At the time of the Civil War, Hillesden House was the seat of the
Denton family, who, though related by marriage to the Parliamentarian
John Hampden, fortified it for King Charles. However, it was taken by
Cromwell and destroyed. Holes in the church door are purported to be
bullet holes from the siege.
From the church follow the road downhill.
After the last house cross the stile on the left, next to the 40mph
sign, and continue parallel with the road across two fields, and then
rejoin the road (or you could follow the road if you wish).
Cross the road to a stile with a footpath signpost and continue in the
same direction, heading for a hedge corner on the slope ahead (and
crossing a stile, at first invisible, in the dip on the way).
Rejoin the road and continue half a mile (0.8 km), round a right-hand
bend, passing a pond on your left and Stockingwood Farmhouse and Oak
Lodge Farm on your right, then go uphill to a slight left bend.
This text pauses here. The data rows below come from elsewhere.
-- ==== Sys2Proof/Machine/Tiles.lean ====
section
/-! DEFINITION. Tile instructions: TOPEN, TACQ, TREL, TSPLIT, TMERGE, TCLOSE, TQUERY, and the events of tenure (spec/04). -/

namespace Sys2Proof.Machine

/-! ## The tile descriptor (R103 to R105) -/

/-- Bits of a descriptor. -/
def descBits (d : BitVec 512) (lo len : Nat) : Nat := bits d.toNat lo len
/-- BASE. -/
def tileBase (d : BitVec 512) : Nat := descBits d 0 64
/-- EXT of a dimension. -/
def tileExt (d : BitVec 512) (k : Nat) : Nat := descBits d (64 + 32 * k) 32
/-- STR of a dimension. -/
def tileStr (d : BitVec 512) (k : Nat) : Nat := descBits d (192 + 32 * k) 32
/-- NDIM. -/
def tileDims (d : BitVec 512) : Nat := descBits d 320 3
/-- The element size in bytes. -/
def tileEsz (d : BitVec 512) : Nat := 2 ^ descBits d 324 2
/-- ETY. -/
def tileEty (d : BitVec 512) : Ty := tyOf (descBits d 328 4)

/-- A descriptor is invalid (R104). -/
def tileInvalid (d : BitVec 512) : Bool :=
  let n := tileDims d
  let ety := descBits d 328 4
  descBits d 323 1 != 0 || descBits d 326 2 != 0 || descBits d 336 48 != 0 || descBits d 448 64 != 0
    || n == 0 || decide (4 < n) || decide (2 ^ 24 < tileExt d 0)
    || (List.range 4).any (fun k => if k < n then tileExt d k == 0 || tileStr d k == 0 else tileExt d k != 0 || tileStr d k != 0)
    || ety == 15 || tileEsz d * 8 != tyWidth (tileEty d)
    || (ety != 13 && (descBits d 332 3 != 0 || descBits d 335 1 != 0)) || (ety == 13 && descBits d 332 3 == 0)
    || !canonical (tileBase d) || tileBase d % tileEsz d != 0

/-- L(T) is exact (R105). -/
def tileExact (d : BitVec 512) : Bool :=
  tileStr d 0 == 1 && (List.range (tileDims d)).all fun k => k == 0 || decide (tileStr d (k - 1) * tileExt d (k - 1) ≤ tileStr d k)

/-- The address of the tile's highest byte, less BASE. -/
def tileSpan (d : BitVec 512) : Nat :=
  tileEsz d * (List.range (tileDims d)).foldl (fun n k => n + (tileExt d k - 1) * tileStr d k) 0 + tileEsz d - 1

/-- The number of elements. -/
def tileCount (d : BitVec 512) : Nat := (List.range (tileDims d)).foldl (fun n k => n * tileExt d k) 1

/-- Append a run of lines, dropping one that the list just ended with; the list is kept newest first. -/
def addLines (acc : List Nat) (lo hi : Nat) : List Nat :=
  (List.range (hi + 1 - lo)).foldl (fun l i => match l with
    | x :: _ => if x = lo + i then l else (lo + i) :: l
    | [] => [lo + i]) acc

/-- The lines of an exact tile, one row of dimension 0 after another. -/
def exactLines (d : BitVec 512) : List Nat :=
  let ext (k : Nat) := if k < tileDims d then tileExt d k else 1
  let row := ext 0 * tileEsz d
  ((List.range (ext 3)).foldl (fun a3 i3 => (List.range (ext 2)).foldl (fun a2 i2 => (List.range (ext 1)).foldl (fun a1 i1 =>
    let lo := tileBase d + tileEsz d * (i1 * tileStr d 1 + i2 * tileStr d 2 + i3 * tileStr d 3)
    addLines a1 (lo / 128) ((lo + row - 1) / 128)) a2) a3) []).reverse

/-- Too large for tenure by its span or its plain count, before L(T) is formed. -/
def tileHuge (d : BitVec 512) : Bool :=
  decide (2 ^ 40 ≤ tileSpan d)
    || (if tileExact d then decide (2 ^ 25 < tileCount d * tileEsz d)
        else decide (262144 < (tileBase d + tileSpan d) / 128 + 1 - tileBase d / 128))

/-- L(T) as line numbers of virtual addresses (R105). -/
def tileLines (d : BitVec 512) : List Nat :=
  if tileExact d then exactLines d
  else (List.range ((tileBase d + tileSpan d) / 128 + 1 - tileBase d / 128)).map fun i => tileBase d / 128 + i

/-- A tile is too large for tenure (R105). -/
def tooLarge (d : BitVec 512) : Bool := tileHuge d || decide (262144 < (tileLines d).length)

/-! ## Home entries -/

/-- A new open entry (R119). -/
def newHome (part kind : Nat) (d : BitVec 512) : Home :=
  { kind := kind, part := part, held := 0, exact := tileExact d, pinned := false, parent := 65536, child0 := 0, child1 := 0, axis := 0,
    at_ := 0, desc := d, holders := [] }

/-- The home entry of a live handle. -/
def homeOf (s : State) (h : Nat) : Option Home := if handleLive s h then FMap.find s.homes (homeOfHandle h) else none

/-- Write one value to the s register a field names. -/
def setUniform (s : State) (o : Opnd) (v : Nat) : State :=
  match o with
  | .reg r _ _ => regSet s s.cur 0 false r v
  | _ => s

/-- Write a predicate of every lane of the issue group. -/
def setPredAll (s : State) (o : Opnd) (b : Bool) : State := writePred s s.grp o fun _ => b

/-- A scalar operand of an instruction that executes once per issue. -/
def scalar (s : State) (o : Opnd) : Nat := wordVal s o (lane0 s)

/-! ## TOPEN (R119) -/

/-- TOPEN. -/
def execTopen (a : Args) (s : State) : Result :=
  let f := s.cur
  let addr := effAddr s a (lane0 s)
  match checkAccess s f (lane0 s) a.space.toNat addr 64 64 kRead .wide false with
  | .error e => .next (trapAll s e)
  | .ok ps =>
    if mustWait s f false ps ∨ loadDrains (fib s f) ps then hold (drainAll s f)
    else
      let r := loadPieces (commitPieces s f kRead false ps) f a.space.toNat 1 false 0 ps
      let d : BitVec 512 := BitVec.ofNat 512 (ofBytes r.1)
      let s1 := r.2
      if tileInvalid d then .next (trapAll s1 { cause := cRESERVED, addr := addr, info := 0 })
      else
        match globalPiece s1 (fibCtx s1 f) (tileBase d) 1 kRead true with
        | .error e => .next (trapAll s1 e)
        | .ok p =>
          if walksWait s1 f [p] then hold s
          else
          let s2 := commitPieces s1 f kRead true [p]
          let free := if tooLarge d || isDevice p.loc then none else freeEntry s2 (homeDie p.loc) (homeSlice p.loc)
          match free with
          | some n =>
            let s3 := { s2 with homes := FMap.put s2.homes n (newHome (fib s2 f).part 0 d) }
            .next (goOn (setUniform s3 a.d.opnd (handleOf s3 n)))
          | none => .next (goOn (setUniform s2 a.d.opnd 0))

/-! ## Tenure (R110 to R118) -/

/-- Translate L(T) for a fibre (R113): the lines with their places, the first failure, or a line that is not of normal memory. -/
structure TileMap where
  lines  : FMap Nat
  fault  : Option Flt
  normal : Bool

/-- The translation of L(T) with the permission a mode asks for; a check, no access. -/
def mapTile (s : State) (c : Ctx) (d : BitVec 512) (wr : Bool) : TileMap :=
  (tileLines d).foldl (fun (m : TileMap) l =>
    match globalPiece s c (l * 128 % 2 ^ 64) 1 (if wr then kRmw else kRead) true with
    | .ok p => { m with lines := m.lines ++ [(l, p.loc / 128)], normal := m.normal && p.mt == 0 }
    | .error e => { m with fault := match m.fault with
        | some g => some g
        | none => some e }) { lines := [], fault := none, normal := true }

/-- Mark the lines of a handle (R113) for the mode its holders have. -/
def markLines (s : State) (h : Nat) (lines : FMap Nat) (wr : Bool) : State :=
  let put (m : FMap (List (Nat × Bool))) (l : Nat) := FMap.put m l ((h, wr) :: (((FMap.find m l).getD []).filter fun p => p.1 != h))
  { s with mem := { s.mem with held := lines.foldl (fun m p => put m p.2) s.mem.held } }

/-- The live tenures other than a fibre's own on the same handle that conflict with a request on lines (R112). -/
def tenureConflicts (s : State) (f h : Nat) (lines : FMap Nat) (wr : Bool) : List (Nat × Nat) :=
  let hs := (lines.flatMap fun p => ((FMap.find s.mem.held p.2).getD []).map (·.1)).eraseDups
  (hs.flatMap (holdersOf s)).filter fun p =>
    match holderAt s p.1 p.2 with
    | some x => (x.wr || wr) && !(x.handle == h && holderFib p.1 x == f)
    | none => false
Immediately after the bend, go through the gate on the left (the
bridleway sign may not be clearly visible), and follow the enclosed
track to a road.
Cross the road and continue ahead 60 yards to a path crossing.
Turn right and cross the field slightly left, to a stile in a hedge
corner. The path should be clearly marked on the ground, heading about
half way between a mast to the left and buildings to the right.
Cross the stile and go along the right-hand side of two fields, to a
stile 100 yards before the end of the second field.
Cross the stile and continue in the same direction along a path that
becomes a tarmac drive, to a road.
At the road our route turns right and right again, to pass the Crown
pub just past the next road junction, but for the church and/or the
Cuckoo's Nest pub and/or the older parts of the village turn left, then
for the Cuckoo's Nest turn right down the path past the church then
left. Retrace your steps to this point and go on to the Crown pub.
Gawcott Church was designed by its rector in the early 19th century, the Rev Thomas Scott, father of Sir George Gilbert Scott whose "Gothic leanings did not start from his paternal church, for this is in the classical Georgian style" (Pevsner), a style fairly unusual in rural Buckinghamshire.
100 yards beyond the Crown Pub take the kissing gate to the left and go
along the left-hand side of three small fields, to cross a wide gravel
drive leading to converted farm buildings on your left.
Continue ahead along the bridleway across two more fields, then on
entering the third field (with a big hollow in it) turn left along the
fence to a gate.
Continue ahead along the edge of the next big field to another gate.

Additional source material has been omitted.